Пытаясь найти свое место в новой исторической реальности, русские писатели 1920–1930-х годов обращаются к жанру биографии как к своеобразному зеркалу в надежде разглядеть там отражение собственной судьбы. Именно под таким углом зрения Анджела Бринтлингер изучает сочинения Тынянова, Ходасевича и Булгакова, посвященные жизни поэтов и драматургов прошлого. Подробнее о том, что у нее получилось, написал Валерий Шубинский.

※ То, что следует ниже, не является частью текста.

-- ==== Sys2Proof/Laws/State.lean ====
section
/-! SUPPORT. What each named update of the state leaves in each field: one lemma per field per update. -/

namespace Sys2Proof.Machine

/-! ## `addClocks` -/

@[simp] theorem addClocks_regs (n : Nat) (s : State) : (addClocks n s).regs = s.regs := rfl
@[simp] theorem addClocks_sp (n : Nat) (s : State) : (addClocks n s).sp = s.sp := rfl
@[simp] theorem addClocks_pc (n : Nat) (s : State) : (addClocks n s).pc = s.pc := rfl
@[simp] theorem addClocks_ime (n : Nat) (s : State) : (addClocks n s).ime = s.ime := rfl
@[simp] theorem addClocks_ie (n : Nat) (s : State) : (addClocks n s).ie = s.ie := rfl
@[simp] theorem addClocks_ifr (n : Nat) (s : State) : (addClocks n s).ifr = s.ifr := rfl
@[simp] theorem addClocks_halt (n : Nat) (s : State) : (addClocks n s).halt = s.halt := rfl
@[simp] theorem addClocks_haltBug (n : Nat) (s : State) : (addClocks n s).haltBug = s.haltBug := rfl
@[simp] theorem addClocks_timer (n : Nat) (s : State) : (addClocks n s).timer = s.timer := rfl
@[simp] theorem addClocks_ppu (n : Nat) (s : State) : (addClocks n s).ppu = s.ppu := rfl
@[simp] theorem addClocks_dma (n : Nat) (s : State) : (addClocks n s).dma = s.dma := rfl
@[simp] theorem addClocks_dmaBusy (n : Nat) (s : State) : (addClocks n s).dmaBusy = s.dmaBusy := rfl
@[simp] theorem addClocks_bootRomEnabled (n : Nat) (s : State) : (addClocks n s).bootRomEnabled = s.bootRomEnabled := rfl
@[simp] theorem addClocks_bootRom (n : Nat) (s : State) : (addClocks n s).bootRom = s.bootRom := rfl
@[simp] theorem addClocks_mem (n : Nat) (s : State) : (addClocks n s).mem = s.mem := rfl
@[simp] theorem addClocks_cartRamPresent (n : Nat) (s : State) : (addClocks n s).cartRamPresent = s.cartRamPresent := rfl
@[simp] theorem addClocks_spriteFetchClocks (n : Nat) (s : State) : (addClocks n s).spriteFetchClocks = s.spriteFetchClocks := rfl
@[simp] theorem addClocks_clocks (n : Nat) (s : State) : (addClocks n s).clocks = s.clocks + n := rfl
@[simp] theorem addClocks_opcodePc (n : Nat) (s : State) : (addClocks n s).opcodePc = s.opcodePc := rfl
@[simp] theorem addClocks_draws (n : Nat) (s : State) : (addClocks n s).draws = s.draws := rfl

/-! ## `internal` -/

@[simp] theorem internal_regs (s : State) : (internal s).regs = s.regs := rfl
@[simp] theorem internal_sp (s : State) : (internal s).sp = s.sp := rfl
@[simp] theorem internal_pc (s : State) : (internal s).pc = s.pc := rfl
@[simp] theorem internal_ime (s : State) : (internal s).ime = s.ime := rfl
@[simp] theorem internal_ie (s : State) : (internal s).ie = s.ie := rfl
@[simp] theorem internal_ifr (s : State) : (internal s).ifr = s.ifr := rfl
@[simp] theorem internal_halt (s : State) : (internal s).halt = s.halt := rfl
@[simp] theorem internal_haltBug (s : State) : (internal s).haltBug = s.haltBug := rfl
@[simp] theorem internal_timer (s : State) : (internal s).timer = s.timer := rfl
@[simp] theorem internal_ppu (s : State) : (internal s).ppu = s.ppu := rfl
@[simp] theorem internal_dma (s : State) : (internal s).dma = s.dma := rfl
@[simp] theorem internal_dmaBusy (s : State) : (internal s).dmaBusy = s.dmaBusy := rfl
@[simp] theorem internal_bootRomEnabled (s : State) : (internal s).bootRomEnabled = s.bootRomEnabled := rfl
@[simp] theorem internal_bootRom (s : State) : (internal s).bootRom = s.bootRom := rfl
@[simp] theorem internal_mem (s : State) : (internal s).mem = s.mem := rfl
@[simp] theorem internal_cartRamPresent (s : State) : (internal s).cartRamPresent = s.cartRamPresent := rfl
@[simp] theorem internal_spriteFetchClocks (s : State) : (internal s).spriteFetchClocks = s.spriteFetchClocks := rfl
@[simp] theorem internal_clocks (s : State) : (internal s).clocks = s.clocks + 4 := rfl
@[simp] theorem internal_opcodePc (s : State) : (internal s).opcodePc = s.opcodePc := rfl
@[simp] theorem internal_draws (s : State) : (internal s).draws = s.draws := rfl

/-! ## `setR8` -/

@[simp] theorem setR8_regs (r : R8) (v : Byte) (s : State) : (setR8 r v s).regs = s.regs.set r v := rfl
@[simp] theorem setR8_sp (r : R8) (v : Byte) (s : State) : (setR8 r v s).sp = s.sp := rfl
@[simp] theorem setR8_pc (r : R8) (v : Byte) (s : State) : (setR8 r v s).pc = s.pc := rfl
@[simp] theorem setR8_ime (r : R8) (v : Byte) (s : State) : (setR8 r v s).ime = s.ime := rfl
@[simp] theorem setR8_ie (r : R8) (v : Byte) (s : State) : (setR8 r v s).ie = s.ie := rfl
@[simp] theorem setR8_ifr (r : R8) (v : Byte) (s : State) : (setR8 r v s).ifr = s.ifr := rfl
@[simp] theorem setR8_halt (r : R8) (v : Byte) (s : State) : (setR8 r v s).halt = s.halt := rfl
@[simp] theorem setR8_haltBug (r : R8) (v : Byte) (s : State) : (setR8 r v s).haltBug = s.haltBug := rfl
@[simp] theorem setR8_timer (r : R8) (v : Byte) (s : State) : (setR8 r v s).timer = s.timer := rfl
@[simp] theorem setR8_ppu (r : R8) (v : Byte) (s : State) : (setR8 r v s).ppu = s.ppu := rfl
@[simp] theorem setR8_dma (r : R8) (v : Byte) (s : State) : (setR8 r v s).dma = s.dma := rfl
@[simp] theorem setR8_dmaBusy (r : R8) (v : Byte) (s : State) : (setR8 r v s).dmaBusy = s.dmaBusy := rfl
@[simp] theorem setR8_bootRomEnabled (r : R8) (v : Byte) (s : State) : (setR8 r v s).bootRomEnabled = s.bootRomEnabled := rfl
@[simp] theorem setR8_bootRom (r : R8) (v : Byte) (s : State) : (setR8 r v s).bootRom = s.bootRom := rfl
@[simp] theorem setR8_mem (r : R8) (v : Byte) (s : State) : (setR8 r v s).mem = s.mem := rfl
@[simp] theorem setR8_cartRamPresent (r : R8) (v : Byte) (s : State) : (setR8 r v s).cartRamPresent = s.cartRamPresent := rfl
@[simp] theorem setR8_spriteFetchClocks (r : R8) (v : Byte) (s : State) : (setR8 r v s).spriteFetchClocks = s.spriteFetchClocks := rfl
@[simp] theorem setR8_clocks (r : R8) (v : Byte) (s : State) : (setR8 r v s).clocks = s.clocks := rfl
@[simp] theorem setR8_opcodePc (r : R8) (v : Byte) (s : State) : (setR8 r v s).opcodePc = s.opcodePc := rfl
@[simp] theorem setR8_draws (r : R8) (v : Byte) (s : State) : (setR8 r v s).draws = s.draws := rfl

/-! ## `setF` -/

@[simp] theorem setF_regs (v : Byte) (s : State) : (setF v s).regs = { s.regs with f := v &&& 0xF0 } := rfl
@[simp] theorem setF_sp (v : Byte) (s : State) : (setF v s).sp = s.sp := rfl
@[simp] theorem setF_pc (v : Byte) (s : State) : (setF v s).pc = s.pc := rfl
@[simp] theorem setF_ime (v : Byte) (s : State) : (setF v s).ime = s.ime := rfl
@[simp] theorem setF_ie (v : Byte) (s : State) : (setF v s).ie = s.ie := rfl
@[simp] theorem setF_ifr (v : Byte) (s : State) : (setF v s).ifr = s.ifr := rfl
@[simp] theorem setF_halt (v : Byte) (s : State) : (setF v s).halt = s.halt := rfl
@[simp] theorem setF_haltBug (v : Byte) (s : State) : (setF v s).haltBug = s.haltBug := rfl
@[simp] theorem setF_timer (v : Byte) (s : State) : (setF v s).timer = s.timer := rfl
@[simp] theorem setF_ppu (v : Byte) (s : State) : (setF v s).ppu = s.ppu := rfl
@[simp] theorem setF_dma (v : Byte) (s : State) : (setF v s).dma = s.dma := rfl
@[simp] theorem setF_dmaBusy (v : Byte) (s : State) : (setF v s).dmaBusy = s.dmaBusy := rfl
@[simp] theorem setF_bootRomEnabled (v : Byte) (s : State) : (setF v s).bootRomEnabled = s.bootRomEnabled := rfl
@[simp] theorem setF_bootRom (v : Byte) (s : State) : (setF v s).bootRom = s.bootRom := rfl
@[simp] theorem setF_mem (v : Byte) (s : State) : (setF v s).mem = s.mem := rfl
@[simp] theorem setF_cartRamPresent (v : Byte) (s : State) : (setF v s).cartRamPresent = s.cartRamPresent := rfl
@[simp] theorem setF_spriteFetchClocks (v : Byte) (s : State) : (setF v s).spriteFetchClocks = s.spriteFetchClocks := rfl
@[simp] theorem setF_clocks (v : Byte) (s : State) : (setF v s).clocks = s.clocks := rfl
@[simp] theorem setF_opcodePc (v : Byte) (s : State) : (setF v s).opcodePc = s.opcodePc := rfl
@[simp] theorem setF_draws (v : Byte) (s : State) : (setF v s).draws = s.draws := rfl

Анджела Бринтлингер. В поисках «полезного прошлого»: Биография как жанр в 1917–1937 годах. Бостон / СПб.: Academic Studies Press, БиблиоРоссика. Перевод с английского А. Д. Степанова

В современной русской литературе жанр биографической книги стал одним из главных. Свидетельство тому — обращение к этому жанру писателей, считающихся «ведущими» по самым разным версиям. В амплуа биографов в первом двадцатилетии XXI века выступали и великий поэт Елена Шварц, и заслуженный литературовед Олег Лекманов, и такие столпы массовой словесности, как Дмитрий Быков и Захар Прилепин.

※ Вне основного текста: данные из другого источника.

-- ==== Sys2Proof/Tests/Slice0.lean ====
section
/-! SUPPORT. The model's own tests: well-formedness, decoding of words written out from the spec, single steps of spec 95's
vectors, devices, and a witness for the hypotheses of every statement. -/

namespace Sys2Proof.Tests

open Sys2Proof Sys2Proof.Machine

/-! ## WellFormed -/

/-- The row PREFIX CB alone is no whole instruction (30 R109): the one check of `wellFormed` refuses it. -/
theorem test_wellFormed_refuses_prefix_row : Instr.wellFormed .prefixCb = false := by decide

/-- A whole instruction is accepted, whatever its operand. -/
theorem test_wellFormed_accepts_stop : Instr.wellFormed (.stop 0x7F) = true := by decide

/-! ## Decoding: words written out bit by bit from the encodings of files 41 to 48 -/

/-- `01 ddd sss`, d = 7 (A), s = 0 (B) (41 R140). -/
theorem test_decode_ld_a_b : decodeBytes [0b01111000] = .ok (.ldAB, []) := rfl

/-- `00 ddd 110` n, d = 4 (H) (41 R141). -/
theorem test_decode_ld_h_imm : decodeBytes [0b00100110, 0xA5] = .ok (.ldHImm8 0xA5, []) := rfl

/-- `01 ddd 110`, d = 1 (C) (41 R142). -/
theorem test_decode_ld_c_at_hl : decodeBytes [0b01001110] = .ok (.ldCAtHl, []) := rfl

/-- `01 110 sss`, s = 5 (L) (41 R143). -/
theorem test_decode_ld_at_hl_l : decodeBytes [0b01110101] = .ok (.ldAtHlL, []) := rfl

/-- 0xE0 n and 0xF2, the high page (41 R154, R155). -/
theorem test_decode_high_page :
    decodeBytes [0b11100000, 0x80] = .ok (.ldhAtImm8A 0x80, []) ∧ decodeBytes [0b11110010] = .ok (.ldAAtC, []) :=
  ⟨rfl, rfl⟩

/-- `00 pp 0001` low high, p = 3 (SP): the low byte of the immediate comes first (42 R170, 30 R108). -/
theorem test_decode_ld_sp_imm : decodeBytes [0b00110001, 0xFE, 0xDF] = .ok (.ldSpImm16 0xDFFE, []) := rfl

/-- `11 pp 0101` and `11 pp 0001`, p = 3 is AF here (42 R175, R176, 30 R105). -/
theorem test_decode_push_pop_af :
    decodeBytes [0b11110101] = .ok (.pushAf, []) ∧ decodeBytes [0b11110001] = .ok (.popAf, []) :=
  ⟨rfl, rfl⟩

/-- `10 ooo sss`, o = 3 (SBC), s = 2 (D); the immediate form `11 ooo 110` n, o = 7 (CP) (43, 30 R110). -/
theorem test_decode_alu :
    decodeBytes [0b10011010] = .ok (.sbcAD, []) ∧ decodeBytes [0b11111110, 0x90] = .ok (.cpImm8 0x90, []) :=
  ⟨rfl, rfl⟩

/-- `00 ddd 101`, d = 6 ((HL)) (43 R220). -/
theorem test_decode_dec_at_hl : decodeBytes [0b00110101] = .ok (.decAtHl, []) := rfl

/-- `00 pp 1001`, p = 2 (HL) (44 R225); 0xE8 e (44 R228). -/
theorem test_decode_alu16 :
    decodeBytes [0b00101001] = .ok (.addHlHl, []) ∧ decodeBytes [0b11101000, 0xFE] = .ok (.addSpRel 0xFE, []) :=
  ⟨rfl, rfl⟩

/-- 0x17 and 0x2F (45 R236, R240). -/
theorem test_decode_rla_cpl : decodeBytes [0b00010111, 0b00101111] = .ok (.rla, [0x2F]) := rfl

/-- CB `00 ooo zzz`, o = 5 (SRA), z = 3 (E) (46 R261). -/
theorem test_decode_sra_e : decodeBytes [0b11001011, 0b00101011] = .ok (.sraE, []) := rfl

/-- CB `01 bbb zzz`, b = 4, z = 7 (A) (46 R267). -/
theorem test_decode_bit_4_a : decodeBytes [0b11001011, 0b01100111] = .ok (.bit4A, []) := rfl

/-- CB `10 bbb zzz`, b = 6, z = 1 (C) (46 R269). -/
theorem test_decode_res_6_c : decodeBytes [0b11001011, 0b10110001] = .ok (.res6C, []) := rfl

/-- CB `11 bbb zzz`, b = 3, z = 6 ((HL)) (46 R272). -/
theorem test_decode_set_3_at_hl : decodeBytes [0b11001011, 0b11011110] = .ok (.set3AtHl, []) := rfl
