/-- The row of the opcode table for an opcode in the format F96; none where the opcode's description does not accept it (R125 and each encoding table). -/
noncomputable def instrF96 (w0 : W0) (w1 : W1) (lit : BitVec 32) : Op → Option Instr
  | .movi => some (.movi w0 w1 lit)
  | .addx => some (.addxF96 w0 w1 lit)
  | .subx => some (.subxF96 w0 w1 lit)
  | .mulx => some (.mulxF96 w0 w1 lit)
  | .mulhx => some (.mulhxF96 w0 w1 lit)
  | .divx => some (.divxF96 w0 w1 lit)
  | .remx => some (.remxF96 w0 w1 lit)
  | .andx => some (.andxF96 w0 w1 lit)
  | .orx => some (.orxF96 w0 w1 lit)
  | .xorx => some (.xorxF96 w0 w1 lit)
  | .shlx => some (.shlxF96 w0 w1 lit)
  | .shrx => some (.shrxF96 w0 w1 lit)
  | .sarx => some (.sarxF96 w0 w1 lit)
  | .rotx => some (.rotxF96 w0 w1 lit)
  | .minx => some (.minxF96 w0 w1 lit)
  | .maxx => some (.maxxF96 w0 w1 lit)
  | .cmpx => some (.cmpxF96 w0 w1 lit)
  | .selx => some (.selxF96 w0 w1 lit)
  | .bfex => some (.bfexF96 w0 w1 lit)
  | .bfix => some (.bfixF96 w0 w1 lit)
  | .madx => some (.madxF96 w0 w1 lit)
  | .leax => some (.leaxF96 w0 w1 lit)
  | .vtox => some (.vtoxF96 w0 w1 lit)
  | .brc => some (.brc w0 w1 lit)
  | .call => some (.call w0 w1 lit)
  | .ifM => some (.ifM w0 w1 lit)
  | .loop => some (.loop w0 w1 lit)
  | .breakM => some (.breakM w0 w1 lit)
  | .cont => some (.cont w0 w1 lit)
  | .endloop => some (.endloop w0 w1 lit)
  | .brdiv => some (.brdiv w0 w1 lit)
  | .sleep => some (.sleepF96 w0 w1 lit)
  | .vadd => some (.vaddF96 w0 w1 lit)
  | .vsub => some (.vsubF96 w0 w1 lit)
  | .vmul => some (.vmulF96 w0 w1 lit)
  | .vmulh => some (.vmulhF96 w0 w1 lit)
  | .vmad => some (.vmadF96 w0 w1 lit)
  | .vmin => some (.vminF96 w0 w1 lit)
  | .vmax => some (.vmaxF96 w0 w1 lit)
  | .vand => some (.vandF96 w0 w1 lit)
  | .vor => some (.vorF96 w0 w1 lit)
  | .vxor => some (.vxorF96 w0 w1 lit)
  | .vshl => some (.vshlF96 w0 w1 lit)
  | .vshr => some (.vshrF96 w0 w1 lit)
  | .vsar => some (.vsarF96 w0 w1 lit)
  | .vbfe => some (.vbfeF96 w0 w1 lit)
  | .vbfi => some (.vbfiF96 w0 w1 lit)
  | .vsel => some (.vselF96 w0 w1 lit)
  | .vcmp => some (.vcmpF96 w0 w1 lit)
  | .vdot4 => some (.vdot4F96 w0 w1 lit)
  | .fadd => some (.faddF96 w0 w1 lit)
  | .fsub => some (.fsubF96 w0 w1 lit)
  | .fmul => some (.fmulF96 w0 w1 lit)
  | .ffma => some (.ffmaF96 w0 w1 lit)
  | .fmin => some (.fminF96 w0 w1 lit)
  | .fmax => some (.fmaxF96 w0 w1 lit)
  | .fcmp => some (.fcmpF96 w0 w1 lit)
  | .fdot2 => some (.fdot2F96 w0 w1 lit)
  | .fscale => some (.fscaleF96 w0 w1 lit)
  | .pack => some (.packF96 w0 w1 lit)
  | .cbld => some (.cbldF96 w0 w1 lit)
  | .chld => some (.chldF96 w0 w1 lit)
  | .charg => some (.charg w0 w1 lit)
  | .shfl => some (.shflF96 w0 w1 lit)
  | .shflup => some (.shflupF96 w0 w1 lit)
  | .shfldn => some (.shfldnF96 w0 w1 lit)
  | .shflx => some (.shflxF96 w0 w1 lit)
  | .ld => some (.ldF96 w0 w1 lit)
  | .st => some (.stF96 w0 w1 lit)
  | .atom => some (.atomF96 w0 w1 lit)
  | .cas => some (.casF96 w0 w1 lit)
  | .pmake => some (.pmakeF96 w0 w1 lit)
  | .padd => some (.paddF96 w0 w1 lit)
  | .spos => some (.sposF96 w0 w1 lit)
  | .pref => some (.prefF96 w0 w1 lit)
  | .feset => some (.fesetF96 w0 w1 lit)
  | .waitv => some (.waitvF96 w0 w1 lit)
  | .vabs => some (.vabsF96 w0 w1 lit)
  | .vneg => some (.vnegF96 w0 w1 lit)
  | .vnot => some (.vnotF96 w0 w1 lit)
  | .vpop => some (.vpopF96 w0 w1 lit)
  | .vclz => some (.vclzF96 w0 w1 lit)
  | .vmov => some (.vmovF96 w0 w1 lit)
  | .fabs => some (.fabsF96 w0 w1 lit)
  | .fneg => some (.fnegF96 w0 w1 lit)
  | .frcp => some (.frcpF96 w0 w1 lit)
  | .frsq => some (.frsqF96 w0 w1 lit)
  | .fsqrt => some (.fsqrtF96 w0 w1 lit)
  | .fexp2 => some (.fexp2F96 w0 w1 lit)
  | .flog2 => some (.flog2F96 w0 w1 lit)
  | .fsin => some (.fsinF96 w0 w1 lit)
  | .fcos => some (.fcosF96 w0 w1 lit)
  | .ftanh => some (.ftanhF96 w0 w1 lit)
  | .fsigm => some (.fsigmF96 w0 w1 lit)
  | .fclass => some (.fclassF96 w0 w1 lit)
  | .fround => some (.froundF96 w0 w1 lit)
  | _ => none

/-- Vector-slot opcodes (R131). -/
def Op.isVector (o : Op) : Bool :=
  let n := o.code
  (0x40 ≤ n && n ≤ 0x58) || (0x60 ≤ n && n ≤ 0x75) || (0x80 ≤ n && n ≤ 0x8D)
    || (0xA0 ≤ n && n ≤ 0xAA) || (0xB0 ≤ n && n ≤ 0xB6)

/-- Opcodes 0x40-0x75, of which an F96 form with X31 = 1 is a sweep (R132). -/
def Op.isAlu (o : Op) : Bool := 0x40 ≤ o.code && o.code ≤ 0x75

/-- Integer vector opcodes 0x40-0x58. -/
def Op.isIntAlu (o : Op) : Bool := 0x40 ≤ o.code && o.code ≤ 0x58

Невольно вспоминается период, когда жанр биографии был почти настолько же (хотя все же не настолько) важен для русской литературы. Этому периоду и посвящена книга Анджелы Бринтлингер.

Сразу хотелось бы сказать об одном важном достоинстве этой книги. В посвященных русской литературе книгах ученых-иностранцев часто обнаруживаются новые, нетривиальные подходы, связанные с иным контекстом рассмотрения материала. Но, к сожалению, часто это происходит за счет недостаточного понимания внутренних связей и ассоциаций, очевидных для образованного русского читателя. Здесь этого нет. Нет и фактических ошибок. Если в чем-то книга Бринтлингер, вышедшая в оригинале в 2000 году, устарела (например, в ней не могли быть использованы интереснейшие материалы об отношениях Ходасевича с парижской Пушкинской комиссией, опубликованные в 2007 году Иваном Толстым), то это не вина автора.

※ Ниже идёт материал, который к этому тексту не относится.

-- ==== Sys2Proof/WellFormed.lean ====
section
/-! DEFINITION. Well-formed instructions: those that no ENCODING check on the instruction's words alone
refuses (R127, R128, R354, R357). An instruction that is not well formed is decoded and then raises the
ENCODING trap that the check names; it never has any other effect. -/

namespace Sys2Proof

open Sys2Proof.Machine

/-- The ENCODING code that the instruction's words break, if any; an event has no encoding. -/
def Instr.breach (i : Instr) : Option Nat :=
  match view i with
  | some (o, f) => encodingBreach o f
  | none => none

/-- The instruction's words break no ENCODING check. -/
def Instr.wellFormed (i : Instr) : Bool := i.breach.isNone

end Sys2Proof
end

С другой стороны, ведь обращение русских писателей к жанру биографии тоже связано было не только с внутренней эволюцией русской литературы. Особенно это относится к литературе эмигрантской. К сожалению, в книге Бринтлингер не описан общеевропейский «биографический бум» 1920–1930-х годов, успех книг Андре Моруа и Стефана Цвейга. Несомненно, то, что эмигрантские, а зачастую и советские издательства охотно заказывали и выпускали биографические книги, было с этим контекстом связано. Но несомненно и то, что сами писатели искали в биографиях деятелей прошлого «модели героя и образцы поведения, чтобы писать о своем времени и своем обществе».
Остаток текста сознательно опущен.